After much casting around and conjecture, I think I finally understand what circumstances are causing this problem. Mike (Sweet), please would you comment on the below? I'd like to eliminate this annoyance, which continues to upset the users here. I now think it's a 'feature' rather than a bug.

The crucial difference between the two CUPS print servers I mention in the original posting of this thread was not - as I conjectured - that one system had had a fresh install and that the other had had its possibly corrupt local state directory carried forward through several different versions, but that I was submitting jobs to the one that behaves oddly through the CUPS server on my desktop Linux system with e.g. 'lpr -P pp23 doc.pdf' and to the other with e.g. 'lpr -H printserver -P pp02s doc.pdf'.  Jobs submitted through the CUPS system on the desktop wait in the local CUPS scheduler spool area until the server has finished with the only job listed on the server Jobs web page, and then another one goes across from the desktop CUPS to the server. Because the users here have been told to use a web browser to view the list of jobs on the server to see the jobs in the queue for a particular workgroup printer, so they can determine when to get up to collect their printout from it, they don't see the jobs waiting on their desktop client to be transferred to the print server. It's natural for them to think that their jobs have not been queued, so they queue them again and again, resulting in multiple copies being printed. Because the jobs don't appear in the queue immediately, some users think their spooled documents have been lost, and fail to go to the printer to collect them at all. It's just not an option to ask the users to have a browser open on localhost:631/jobs and also on printserver:631/jobs, or to have to use `lpq' as well as `lpq -h printserver'. (Incidentally, remembering that it's 'lpr -H' but 'lpq -h' is hard!) They'd be scathing about such a solution.

This problem happens when both server CUPS installations have accsnmp wrapping the real (socket) backend. (Take accsnmp away, and the problem disappears.) I've had a friendly E-mail exchange with Jeff Hardy, the author of accsnmp, and I'm convinced that the problem is not a bug in his software. We need robust, non-static, pagecounting here, as we pass the printing charges on to our students (and staff research groups); a member of staff here showed in the past how with static pagecounting (in an earlier print system) it was possible to print tens of pages in such a way that a charge is made for only one page. (We have to make raw printing available, since we continue to encounter many non-DSC-conforming PostScript documents.) With pagecounting in the printer, all this is not an issue. (I've not tried PyKota, because I have no easy way of obtaining money to pay the 25E accession fee.
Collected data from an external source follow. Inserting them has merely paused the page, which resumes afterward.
-- ==== Sys2Proof/Machine/Flags.lean ====
section
/-! DEFINITION. The level outputs of R33 and R34, a pure function of the registers: nothing writes a flag (R35). -/

namespace Sys2Proof.Machine

variable {p : Params}

/-- The four outputs of one side: P_USED, P_FREE, P_FULL, P_EMPTY or their C counterparts (R33). -/
structure FlagOutputs (p : Params) where
  used : Cursor p
  free : Cursor p
  full : Bool
  empty : Bool
  deriving DecidableEq, Repr

/-- `is_full()` in a side's view (R33, R93). -/
def Fifo.fullOn (s : Fifo p) (side : Side) : Bool := s.freeOn side == 0

/-- `is_empty()` in a side's view (R33, R94). -/
def Fifo.emptyOn (s : Fifo p) (side : Side) : Bool := s.usedOn side == 0

/-- What a side's outputs show: its view while CONFIGURED is 1 (R33), the forced values while it is 0 (R34). -/
def Fifo.flags (s : Fifo p) (side : Side) : FlagOutputs p :=
  if s.configured then
    { used := s.usedOn side, free := s.freeOn side, full := s.fullOn side, empty := s.emptyOn side }
  else { used := 0, free := 0, full := true, empty := true }

/-- A Boolean as a VALUE: 1 for true, 0 for false (R78). -/
def boolValue (b : Bool) : Cursor p := if b then 1 else 0

end Sys2Proof.Machine
end

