-- ==== Sys2Proof/Certificates/Slice0/Obligations.lean ====
section
/-! DEFINITION. The statements for the provers, from the spec's numbered rules. Where a statement writes `t = { s with … }` it says
that every field not named is as it was: that is its frame. `⟨p, s⟩` is the machine of widths `p` (R8, R9) in state `s`, so every
statement holds at every CURSOR_W and ADDR_W. -/

open Sys2Proof Sys2Proof.Machine

/-! ## Launch and the machine's step -/

/-- R43: at power-on every register is 0, no window is open, FAULTS is empty and the flag outputs take the forced values, at every
width; the model's State.reset is that state at the default widths (log 1). -/
def Obligations.PowerOnLeavesEveryRegisterZero : Prop :=
  State.reset = ⟨.default, Fifo.reset .default⟩ ∧
  ∀ (p : Params) (s : Fifo p), s = Fifo.reset p →
    s.configured = false ∧ s.poolBase = 0 ∧ s.capacity = 0 ∧ s.mask = 0 ∧
    s.wc = 0 ∧ s.rc = 0 ∧ s.rcSync = 0 ∧ s.wcSync = 0 ∧ s.lwOpen = false ∧ s.lrOpen = false ∧ s.faults = [] ∧
    ∀ side, s.flags side = { used := 0, free := 0, full := true, empty := true }

/-- The invariant of `StepKeepsTheInvariant` holds at power-on, at every width. -/
def Obligations.PowerOnMeetsTheInvariant : Prop := State.reset.fifo.Inv ∧ ∀ p : Params, (Fifo.reset p).Inv

/-- R38, R44, R141: power-on reset under way zeroes every register and closes the windows; FAULTS and memory stay, and so do the
lists of what the agents have seen and still mean to do (the model's choice, log 10). -/
def Obligations.PowerOnEventKeepsFaultsAndMemory : Prop :=
  ∀ (p : Params) (s : Fifo p) (rest : List (AgentStep p)), s.inputs = .powerOn :: rest →
    step ⟨p, s⟩ = .next ⟨p, { Fifo.reset p with
      faults := s.faults, mem := s.mem, inputs := rest, respP := s.respP, respC := s.respC, respK := s.respK,
      extReads := s.extReads }⟩

/-- R42: the widths are configuration and no state: no step changes them. -/
def Obligations.NoStepChangesTheWidths : Prop := ∀ s t : State, step s = .next t → t.params = s.params

/-- R88: when the oldest agent step is a transaction that decodes to a command, the step is that command's execution, with the
transaction taken from the schedule and nothing else around it. -/
def Obligations.StepRunsTheDecodedCommand : Prop :=
  ∀ (p : Params) (s : Fifo p) (port : Port) (word : CmdWord p) (payload : List Byte) (rest : List (AgentStep p)) (i : Instr),
    s.inputs = .command port word payload :: rest → decode port word payload = .command i →
    step ⟨p, s⟩ = exec i ⟨p, { s with inputs := rest }⟩

/-- R75, R125: the decoder's ILLEGAL verdict falls exactly on an OP that is not assigned or not legal on the port, whatever the
payload; the core then answers ILLEGAL to that port and changes nothing else. -/
def Obligations.IllegalCommandsAnswerIllegalAndChangeNothing : Prop :=
  ∀ (p : Params) (s : Fifo p) (port : Port) (word : CmdWord p) (payload : List Byte) (rest : List (AgentStep p)),
    (decode port word payload = .illegal ↔
      (fieldOp word).toNat ∉ [0x01, 0x02, 0x40, 0x41, 0x42, 0x43, 0x44, 0x80, 0x81, 0x82, 0x83, 0x84, 0x85,
        0xC0, 0xC1, 0xC2, 0xC3, 0xC4, 0xC5] ∨
      ((fieldOp word).toNat / 64 = 0 ∧ port ≠ .k) ∨ ((fieldOp word).toNat / 64 = 1 ∧ port = .k) ∨
      ((fieldOp word).toNat / 64 = 2 ∧ port ≠ .p) ∨ ((fieldOp word).toNat / 64 = 3 ∧ port ≠ .c)) ∧
    (s.inputs = .command port word payload :: rest → decode port word payload = .illegal →
      ∃ t, step ⟨p, s⟩ = .next ⟨p, t⟩ ∧
        t = { s with inputs := rest, respP := t.respP, respC := t.respC, respK := t.respK } ∧
        t.responses port = s.responses port ++ [{ status := .illegal }] ∧
        ∀ q, q ≠ port → t.responses q = s.responses q)

/-- R73, R80: a transaction whose OP is legal on its port but whose payload is not exactly the bytes the command carries spells
no command: the decoder refuses it and it has no step. -/
def Obligations.WrongPayloadLengthHasNoStep : Prop :=
  ∀ (p : Params) (s : Fifo p) (port : Port) (word : CmdWord p) (payload : List Byte) (rest : List (AgentStep p)),
    (decode port word payload = .refused ↔
      decode port word payload ≠ .illegal ∧
      payload.length ≠ (if fieldOp word = 0x81 ∨ fieldOp word = 0x82 then (argField word).toNat else 0)) ∧
    (s.inputs = .command port word payload :: rest → decode port word payload = .refused →
      step ⟨p, s⟩ = .refused .payloadLength)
I'm reluctant to use my own credit card to pay for something for my Department. Since accsnmp does everything we need, very simply, I don't even need to get PyKota free of charge from its CVS repository. We have our own print charging system here which isn't 'broken', so there's no need to 'fix' it with that of PyKota.) I suppose that I shall have to try PyKota just to see if it works around this problem cleverly somehow. Does anyone reading this know whether and how PyKota avoids the problem?
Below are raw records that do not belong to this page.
/-- LW_FINISH records exactly the duties `n` breaks (R108, R111). -/
theorem Fifo.mem_checkLwFinish_faults (n : Cursor p) (k : ModelFault) :
    k ∈ (s.checkLwFinish n).faults ↔ k ∈ s.faults ∨
      (k = .lwFinishBeyondRegion ∧ s.remainIn < n) ∨ (k = .lwFinishBeyondFree ∧ s.freeP < n) := by
  simp only [Fifo.checkLwFinish, Fifo.mem_raiseIf_faults, decide_eq_true_eq]
  tauto

/-- LR_FINISH records exactly the duties `n` breaks (R108, R114). -/
theorem Fifo.mem_checkLrFinish_faults (n : Cursor p) (k : ModelFault) :
    k ∈ (s.checkLrFinish n).faults ↔ k ∈ s.faults ∨
      (k = .lrFinishBeyondRegion ∧ s.remainOut < n) ∨ (k = .lrFinishBeyondUsed ∧ s.usedC < n) := by
  simp only [Fifo.checkLrFinish, Fifo.mem_raiseIf_faults, decide_eq_true_eq]
  tauto

/-- INIT and RESET record their kind exactly when a window is open (R96, R115). -/
theorem Fifo.mem_abandonWindows_faults (kind k : ModelFault) :
    k ∈ (s.abandonWindows kind).faults ↔ k ∈ s.faults ∨ (k = kind ∧ (s.lwOpen = true ∨ s.lrOpen = true)) := by
  rw [Fifo.abandonWindows_faults, Fifo.mem_raiseIf_faults]
  simp only [Fifo.windowOpen, Bool.or_eq_true]
  tauto

/-! ### respond -/

@[simp] theorem Fifo.respond_configured (port : Port) (r : Response p) : (s.respond port r).configured = s.configured := by
  cases port <;> rfl
@[simp] theorem Fifo.respond_poolBase (port : Port) (r : Response p) : (s.respond port r).poolBase = s.poolBase := by
  cases port <;> rfl
@[simp] theorem Fifo.respond_capacity (port : Port) (r : Response p) : (s.respond port r).capacity = s.capacity := by
  cases port <;> rfl
@[simp] theorem Fifo.respond_mask (port : Port) (r : Response p) : (s.respond port r).mask = s.mask := by
  cases port <;> rfl
@[simp] theorem Fifo.respond_wc (port : Port) (r : Response p) : (s.respond port r).wc = s.wc := by
  cases port <;> rfl
@[simp] theorem Fifo.respond_rc (port : Port) (r : Response p) : (s.respond port r).rc = s.rc := by
  cases port <;> rfl
@[simp] theorem Fifo.respond_rcSync (port : Port) (r : Response p) : (s.respond port r).rcSync = s.rcSync := by
  cases port <;> rfl
@[simp] theorem Fifo.respond_wcSync (port : Port) (r : Response p) : (s.respond port r).wcSync = s.wcSync := by
  cases port <;> rfl
@[simp] theorem Fifo.respond_lwOpen (port : Port) (r : Response p) : (s.respond port r).lwOpen = s.lwOpen := by
  cases port <;> rfl
@[simp] theorem Fifo.respond_lrOpen (port : Port) (r : Response p) : (s.respond port r).lrOpen = s.lrOpen := by
  cases port <;> rfl
@[simp] theorem Fifo.respond_faults (port : Port) (r : Response p) : (s.respond port r).faults = s.faults := by
  cases port <;> rfl
@[simp] theorem Fifo.respond_mem (port : Port) (r : Response p) : (s.respond port r).mem = s.mem := by
  cases port <;> rfl
@[simp] theorem Fifo.respond_inputs (port : Port) (r : Response p) : (s.respond port r).inputs = s.inputs := by
  cases port <;> rfl
@[simp] theorem Fifo.respond_respP (port : Port) (r : Response p) :
    (s.respond port r).respP = if port = .p then s.respP ++ [r] else s.respP := by
  cases port <;> rfl
@[simp] theorem Fifo.respond_respC (port : Port) (r : Response p) :
    (s.respond port r).respC = if port = .c then s.respC ++ [r] else s.respC := by
  cases port <;> rfl
@[simp] theorem Fifo.respond_respK (port : Port) (r : Response p) :
    (s.respond port r).respK = if port = .k then s.respK ++ [r] else s.respK := by
  cases port <;> rfl
@[simp] theorem Fifo.respond_extReads (port : Port) (r : Response p) : (s.respond port r).extReads = s.extReads := by
  cases port <;> rfl

/-- The responses of every port after a response to one of them (R123). -/
@[simp] theorem Fifo.respond_responses (port q : Port) (r : Response p) :
    (s.respond port r).responses q = if port = q then s.responses q ++ [r] else s.responses q := by
  cases port <;> cases q <;> rfl

/-! ### copyIn: only memory changes -/

theorem Fifo.copyIn_eq (c : Cursor p) (bytes : List Byte) :
    s.copyIn c bytes = { s with mem := (s.copyIn c bytes).mem } := by
  induction bytes generalizing s c with
  | nil => rfl
  | cons byte bytes ih => exact ih (s.memWrite (s.saddr c) byte) (c + 1)

@[simp] theorem Fifo.copyIn_configured (c : Cursor p) (bytes : List Byte) : (s.copyIn c bytes).configured = s.configured := by
  rw [Fifo.copyIn_eq]
@[simp] theorem Fifo.copyIn_poolBase (c : Cursor p) (bytes : List Byte) : (s.copyIn c bytes).poolBase = s.poolBase := by
  rw [Fifo.copyIn_eq]
@[simp] theorem Fifo.copyIn_capacity (c : Cursor p) (bytes : List Byte) : (s.copyIn c bytes).capacity = s.capacity := by
  rw [Fifo.copyIn_eq]
@[simp] theorem Fifo.copyIn_mask (c : Cursor p) (bytes : List Byte) : (s.copyIn c bytes).mask = s.mask := by
  rw [Fifo.copyIn_eq]
@[simp] theorem Fifo.copyIn_wc (c : Cursor p) (bytes : List Byte) : (s.copyIn c bytes).wc = s.wc := by
  rw [Fifo.copyIn_eq]
@[simp] theorem Fifo.copyIn_rc (c : Cursor p) (bytes : List Byte) : (s.copyIn c bytes).rc = s.rc := by
  rw [Fifo.copyIn_eq]
@[simp] theorem Fifo.copyIn_rcSync (c : Cursor p) (bytes : List Byte) : (s.copyIn c bytes).rcSync = s.rcSync := by
  rw [Fifo.copyIn_eq]
@[simp] theorem Fifo.copyIn_wcSync (c : Cursor p) (bytes : List Byte) : (s.copyIn c bytes).wcSync = s.wcSync := by
  rw [Fifo.copyIn_eq]
@[simp] theorem Fifo.copyIn_lwOpen (c : Cursor p) (bytes : List Byte) : (s.copyIn c bytes).lwOpen = s.lwOpen := by
  rw [Fifo.copyIn_eq]
@[simp] theorem Fifo.copyIn_lrOpen (c : Cursor p) (bytes : List Byte) : (s.copyIn c bytes).lrOpen = s.lrOpen := by
  rw [Fifo.copyIn_eq]
@[simp] theorem Fifo.copyIn_faults (c : Cursor p) (bytes : List Byte) : (s.copyIn c bytes).faults = s.faults := by
  rw [Fifo.copyIn_eq]
@[simp] theorem Fifo.copyIn_inputs (c : Cursor p) (bytes : List Byte) : (s.copyIn c bytes).inputs = s.inputs := by
  rw [Fifo.copyIn_eq]
@[simp] theorem Fifo.copyIn_respP (c : Cursor p) (bytes : List Byte) : (s.copyIn c bytes).respP = s.respP := by
  rw [Fifo.copyIn_eq]
@[simp] theorem Fifo.copyIn_respC (c : Cursor p) (bytes : List Byte) : (s.copyIn c bytes).respC = s.respC := by
  rw [Fifo.copyIn_eq]
@[simp] theorem Fifo.copyIn_respK (c : Cursor p) (bytes : List Byte) : (s.copyIn c bytes).respK = s.respK := by
  rw [Fifo.copyIn_eq]
@[simp] theorem Fifo.copyIn_extReads (c : Cursor p) (bytes : List Byte) : (s.copyIn c bytes).extReads = s.extReads := by
  rw [Fifo.copyIn_eq]

/-! ### Powering on -/

@[simp] theorem Fifo.powerOn_configured : s.powerOn.configured = false := rfl
@[simp] theorem Fifo.powerOn_poolBase : s.powerOn.poolBase = 0 := rfl
@[simp] theorem Fifo.powerOn_capacity : s.powerOn.capacity = 0 := rfl
@[simp] theorem Fifo.powerOn_mask : s.powerOn.mask = 0 := rfl
@[simp] theorem Fifo.powerOn_wc : s.powerOn.wc = 0 := rfl
@[simp] theorem Fifo.powerOn_rc : s.powerOn.rc = 0 := rfl
@[simp] theorem Fifo.powerOn_rcSync : s.powerOn.rcSync = 0 := rfl
@[simp] theorem Fifo.powerOn_wcSync : s.powerOn.wcSync = 0 := rfl
@[simp] theorem Fifo.powerOn_lwOpen : s.powerOn.lwOpen = false := rfl
@[simp] theorem Fifo.powerOn_lrOpen : s.powerOn.lrOpen = false := rfl
@[simp] theorem Fifo.powerOn_faults : s.powerOn.faults = s.faults := rfl
@[simp] theorem Fifo.powerOn_mem : s.powerOn.mem = s.mem := rfl
@[simp] theorem Fifo.powerOn_inputs : s.powerOn.inputs = s.inputs := rfl
@[simp] theorem Fifo.powerOn_respP : s.powerOn.respP = s.respP := rfl
@[simp] theorem Fifo.powerOn_respC : s.powerOn.respC = s.respC := rfl
@[simp] theorem Fifo.powerOn_respK : s.powerOn.respK = s.respK := rfl
@[simp] theorem Fifo.powerOn_extReads : s.powerOn.extReads = s.extReads := rfl

/-! ### The crossings -/

/-- X_R2P writes RC_SYNC and nothing else (R118). -/
theorem Fifo.crossR2P_eq : s.crossR2P = { s with rcSync := s.rc } := rfl

/-- X_W2C writes WC_SYNC and nothing else (R119). -/
theorem Fifo.crossW2C_eq : s.crossW2C = { s with wcSync := s.wc } := rfl

end Sys2Proof.Machine
end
Having the accsnmp backend wrapper wait for a printer to finish a print job before returning a result code apparently causes the CUPS scheduler (on the print server) to hold off spooling other jobs from the client CUPS schedulers for that printer.

A possible solution would be for the desktop printing environment to send jobs for printing directly to the appropriate print server. (We have no desktop PCs with local CUPS printers.) The problem, however, is that we don't want to lose the very nice CUPS feature of printer autodiscovery - it'd be a great hassle to have to reconfigure all our desktop PCs (even if it were possible with one command) each time a printer was retired or added. Neither do we wish to have to name printers e.g. 'pp23 at printserver' - just e.g. 'pp23' is wanted. Is this solution configurable? Alternatively, is there some setting we can make for the CUPS schedulers on the servers to make them accept jobs from client CUPS schedulers immediately, regardless of how far the backend has got with the top 'Processing' job?